1. Во-первых, сходство имени: окончание кан, есть половецкая форма названия хан, так что исходить нужно из имени Тугор (Тугар), к которому прикрепился обычный суффикс -ин, что дало форму Тугар-ин.

2. Во-вторых, Тугоркан жил и действовал при князе Владимире (Мономахе), Тугарин былинный связан с князем Владимиром.

3. В-третьих, Тугоркан был тестем киевского князя Святополка Изяславича, породнившегося с ним в 1094 г. после заключения с по­ловцами мира с целью обезопасить свою область от половецких набегов. Как отец киевской княгини, Тугоркан после убиения его в битве 1096 г. был привезен из-под Переяславля к Киеву и погре­бен в Берестовом («межю путем идущим на Берестово и другим в монастырь идущим»). Эпический Тугарин чувствует себя как бы хозяином в Киеве, обжирается и опивается в княжеской палате, и в его отношениях к киевскому князю играет некоторую роль киевская княгиня (Апраксия).
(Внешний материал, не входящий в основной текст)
@[simp] theorem tentativeEvent_bounded (link el : Nat) (arrival : Bool) (train : Nat) (s : State) (h : s.bounded) :
    (tentativeEvent link el arrival train s).bounded := by
  unfold tentativeEvent
  try dsimp only
  repeat' split
  all_goals simp (maxDischargeDepth := 30) [h]

@[simp] theorem State.voidEvents_bounded (train : Nat) (s : State) (h : s.bounded) :
    (State.voidEvents train s).bounded := by
  unfold State.voidEvents
  exact h

@[simp] theorem State.acceptArrival_bounded (slot : Nat) (t : Train) (stop a : Nat) (s : State) (h : s.bounded) :
    (State.acceptArrival slot t stop a s).bounded := by
  unfold State.acceptArrival
  repeat' split
  all_goals simp (maxDischargeDepth := 30) [h]

@[simp] theorem State.conflict_bounded (slot : Nat) (t : Train) (stop : Nat) (s : State) (h : s.bounded) :
    (State.conflict slot t stop s).bounded := by
  unfold State.conflict
  simp (maxDischargeDepth := 30) [h]

@[simp] theorem State.settleArrival_bounded (slot : Nat) (t : Train) (stop : Nat) (s : State) (h : s.bounded) :
    (State.settleArrival slot t stop s).bounded := by
  unfold State.settleArrival
  repeat' split
  all_goals simp (maxDischargeDepth := 30) [h]

@[simp] theorem State.confirmDeparture_bounded (slot : Nat) (t : Train) (stop d : Nat) (s : State) (h : s.bounded) :
    (State.confirmDeparture slot t stop d s).bounded := by
  have h1 := State.setTrain_bounded slot
    (t.departed d (s.departureLateness t stop d) (s.inSeconds s.params.startWindow)) _
    (State.ttDepart_bounded t.id stop t.trip d s h)
  unfold State.confirmDeparture
  exact State.posts_bounded _ _ h1

@[simp] theorem State.giveUpStand_bounded (slot : Nat) (t : Train) (s : State) (h : s.bounded) :
    (State.giveUpStand slot t s).bounded := by
  unfold State.giveUpStand
  simp (maxDischargeDepth := 30) [h]

@[simp] theorem positionReport_bounded (train stop : Nat) (was : Option Nat) (jump : Bool) (s : State) (h : s.bounded) :
    (positionReport train stop was jump s).bounded := by
  unfold positionReport
  repeat' split
  all_goals simp (maxDischargeDepth := 30) [h]

@[simp] theorem State.unknownTrain_bounded (train stop : Nat) (s : State) (h : s.bounded) :
    (State.unknownTrain train stop s).bounded := by
  unfold State.unknownTrain
  simp (maxDischargeDepth := 30) [h]

@[simp] theorem State.judgeArrival_bounded (train stop : Nat) (s : State) (h : s.bounded) :
    (State.judgeArrival train stop s).bounded := by
  unfold State.judgeArrival
  repeat' split
  all_goals simp (maxDischargeDepth := 30) [h]

@[simp] theorem State.judgeDeparture_bounded (train stop : Nat) (s : State) (h : s.bounded) :
    (State.judgeDeparture train stop s).bounded := by
  unfold State.judgeDeparture
  repeat' split
  all_goals simp (maxDischargeDepth := 30) [h]

@[simp] theorem confirmedEvent_bounded (arrival : Bool) (train stop : Nat) (s : State) (h : s.bounded) :
    (confirmedEvent arrival train stop s).bounded := by
  unfold confirmedEvent
  repeat' split
  all_goals simp (maxDischargeDepth := 30) [h]

@[simp] theorem State.endApplied_bounded (slot : Nat) (t : Train) (arrival confirmed : Bool) (s : State) (h : s.bounded) :
    (State.endApplied slot t arrival confirmed s).bounded := by
  unfold State.endApplied
  repeat' split
  all_goals simp (maxDischargeDepth := 30) [h]

@[simp] theorem tentativeEnd_bounded (link : Nat) (confirmed : Bool) (s : State) (h : s.bounded) :
    (tentativeEnd link confirmed s).bounded := by
  unfold tentativeEnd
  try dsimp only
  repeat' split
  all_goals simp (maxDischargeDepth := 30) [h]

@[simp] theorem State.reconcile_bounded (v : ValueNotice) (s : State) (h : s.bounded) :
    (State.reconcile v s).bounded := by
  unfold State.reconcile
  repeat' split
  all_goals simp (maxDischargeDepth := 30) [h]

@[simp] theorem permitGiven_bounded (train level : Nat) (s : State) (h : s.bounded) :
    (permitGiven train level s).bounded := by
  unfold permitGiven
  repeat' split
  all_goals simp (maxDischargeDepth := 30) [h]

@[simp] theorem permitReturned_bounded (train : Nat) (s : State) (h : s.bounded) :
    (permitReturned train s).bounded := by
  unfold permitReturned
  repeat' split
  all_goals simp (maxDischargeDepth := 30) [h]

@[simp] theorem State.startWindowDeadline_bounded (slot : Nat) (s : State) (h : s.bounded) :
    (State.startWindowDeadline slot s).bounded := by
  unfold State.startWindowDeadline
  repeat' split
  all_goals simp (maxDischargeDepth := 30) [h]

@[simp] theorem State.removeTrain_bounded (slot : Nat) (t : Train) (s : State) (h : s.bounded) :
    (State.removeTrain slot t s).bounded := by
  unfold State.removeTrain
  simp (maxDischargeDepth := 30) [h]

@[simp] theorem slotFreed_bounded (slot train : Nat) (s : State) (h : s.bounded) :
    (slotFreed slot train s).bounded := by
  unfold slotFreed
  simp (maxDischargeDepth := 30) [h]

@[simp] theorem State.requestPermit_bounded (slot : Nat) (st : Stand) (s : State) (h : s.bounded) :
    (State.requestPermit slot st s).bounded := by
  unfold State.requestPermit
  simp (maxDischargeDepth := 30) [h]

@[simp] theorem State.issueRevoke_bounded (slot : Nat) (st : Stand) (s : State) (h : s.bounded) :
    (State.issueRevoke slot st s).bounded := by
  unfold State.issueRevoke
  simp (maxDischargeDepth := 30) [h]

@[simp] theorem State.becameHeld_bounded (slot : Nat) (st : Stand) (s : State) (h : s.bounded) :
    (State.becameHeld slot st s).bounded := by
  unfold State.becameHeld
  repeat' split
  all_goals simp (maxDischargeDepth := 30) [h]
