-- ==== Sys2Proof/Tests/Slice0.lean ====
section
/-! SUPPORT. The model's own tests: ill-formed commands refused, effects of single steps against the spec's words and
worked values, and for each statement with hypotheses a state and operands that meet them. -/
namespace Sys2Proof.Machine.Tests

set_option Elab.async false

/-! ### A small line -/

/-- Two stations, one run, two sections of one pair, one substation, nine elements on two links, one zone. -/
def tables : Lds :=
  { service := .configured, committed := true
    stations := some [{ sect := 0, up := 0, down := 1, display := some 4 }, { sect := 1, up := 2, down := 3, display := none }]
    runs := some [{ sect := 0, upMin := 60, upMax := 90, downMin := 60, downMax := 90 }]
    sections := some
      { sects := [{ feeders := [5], precharge := 10, chargeCheck := true, underCheck := true, source := some (7, 0) },
                  { feeders := [6], precharge := 10, chargeCheck := false, underCheck := false, source := none }]
        pairs := [{ tie := some 8, mode := .independent }] }
    substations := some [{ capacity := 100, meter := 7, feeders := [5, 6] }]
    elements := some
      [{ kind := some .platform, link := 0, addr := 1 }, { kind := some .platform, link := 0, addr := 2 },
       { kind := some .platform, link := 0, addr := 3 }, { kind := some .platform, link := 0, addr := 4 },
       { kind := some .display, link := 0, addr := 5 }, { kind := some .breaker, link := 1, addr := 1 },
       { kind := some .breaker, link := 1, addr := 2 }, { kind := some .meter, link := 1, addr := 3 },
       { kind := some .breaker, link := 1, addr := 4 }]
    links := some [some { rate := 0, timeout := 500, level := 12 }, some { rate := 0, timeout := 500, level := 12 },
      none, none, none, none, none, none]
    zones := some [[0, 1]]
    params := some
      { wMin := 20, wMax := 90, wDefault := 45, beta := 4, hNom := 150, threshold := 120, stopsAhead := 2, delayText := 41,
        startWindow := 20, startLoad := 20, runLoad := [16, 14, 12, 10], auxLoad := 4, permitWait := 60, stale := 900,
        nominal := 750, breakerExec := 8, platformExec := 2, displayExec := 5, autoTexts := [210, 2, 3, 4, 215, 6, 7, 8] } }

/-- The unit with the tables loaded and not committed, its two lines with a carrier. -/
def loaded : State :=
  { State.reset with
    lds := { tables with service := .unconfigured, committed := false }
    links := (List.range 8).map (fun i => LinkRec.reset (decide (i < 2))) }

def held (el : Nat) (kind : ElemKind) (link addr : Nat) (v : Value) : MirrorEntry :=
  { MirrorEntry.built el kind link addr with state := .held, authority := .remote, value := some v }

def stop : Value := .platform none (some .stop)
4. В-четвертых, исторический Тугоркан, несмотря на родство с киевским князем, в 1096 г. со своей ордой появился (30 мая) у Пе-реяславля, города Владимира М., и осадил его в отсутствие князя. Переяславцы затворились в граде. В это время киевский князь (Святополк) и переяславский Владимир М. были заняты междуусобной войною с Олегом Святославичем, чем и воспользовались половцы для своих набегов. В этом году все силы их — орды Боняки, Тугоркана, Кури — свирепствовали в киевском и переяслав­ском княжествах. Конец погрому положил Владимир М., соединив­шись со Святополком. У Заруба половцы были разбиты на голову, и Тугоркан убит. Припоминая эти события — неожиданный набег половецких ханов Боняка на Киев, Тугоркана на Переяславль, по­ражение Тугоркана Владимиром Мономахом, смерть Тугоркана и его погребение близ Киева — мы едва ли ошибемся, отыскивая их отголоски в былине об Алеше П. и Тугарине. Под действием про­цесса «поэтизации» реальные исторические черты давно поблекли и заменились сказочными: победитель Тугоркана Владимир Мономах; слившись с обесцветившимся эпическим Владимиром, является в былине только страдательным лицом. Победа над Тугарином стала делом популярного богатыря начала XIII в. Алеши Поповича. Бой с Тугарином происходит уже около Киева, эпического центра, а не около Переяславля... Исторический Тугоркан утратил в былине в не­которой степени человеческие черты и хотя еще не превратился в змея (как летописный печенежский великан в народной сказке о Кожемяке), но стал уже змеевичем и возлетает под облака на под­вязанных крыльях. Можно думать, что ко внесению Тугарина в Ки­евский цикл послужила и могила близ Киева исторического Тугоркана. Если Тугоркан погребен близ Киева, следовательно (выводило народное предание) он там и действовал, а так как он был поганый половецкий насильник, то насильничал в Киеве и был.убит каким-нибудь богатырем. Этим богатырем мог быть Алеша Попович, перешедший из родины Ростова после смерти кн. Констан­тина на службу к киевскому князю, тем более, что предания рас­сказывали о его победах над половцами. Таким процессом народ­ной мысли можно объяснить сложение прототипа того рассказа, ко­торый после ряда изменений дошел до нас в виде старинки о бое Алеши Поповича с Тугарином Змеевичем.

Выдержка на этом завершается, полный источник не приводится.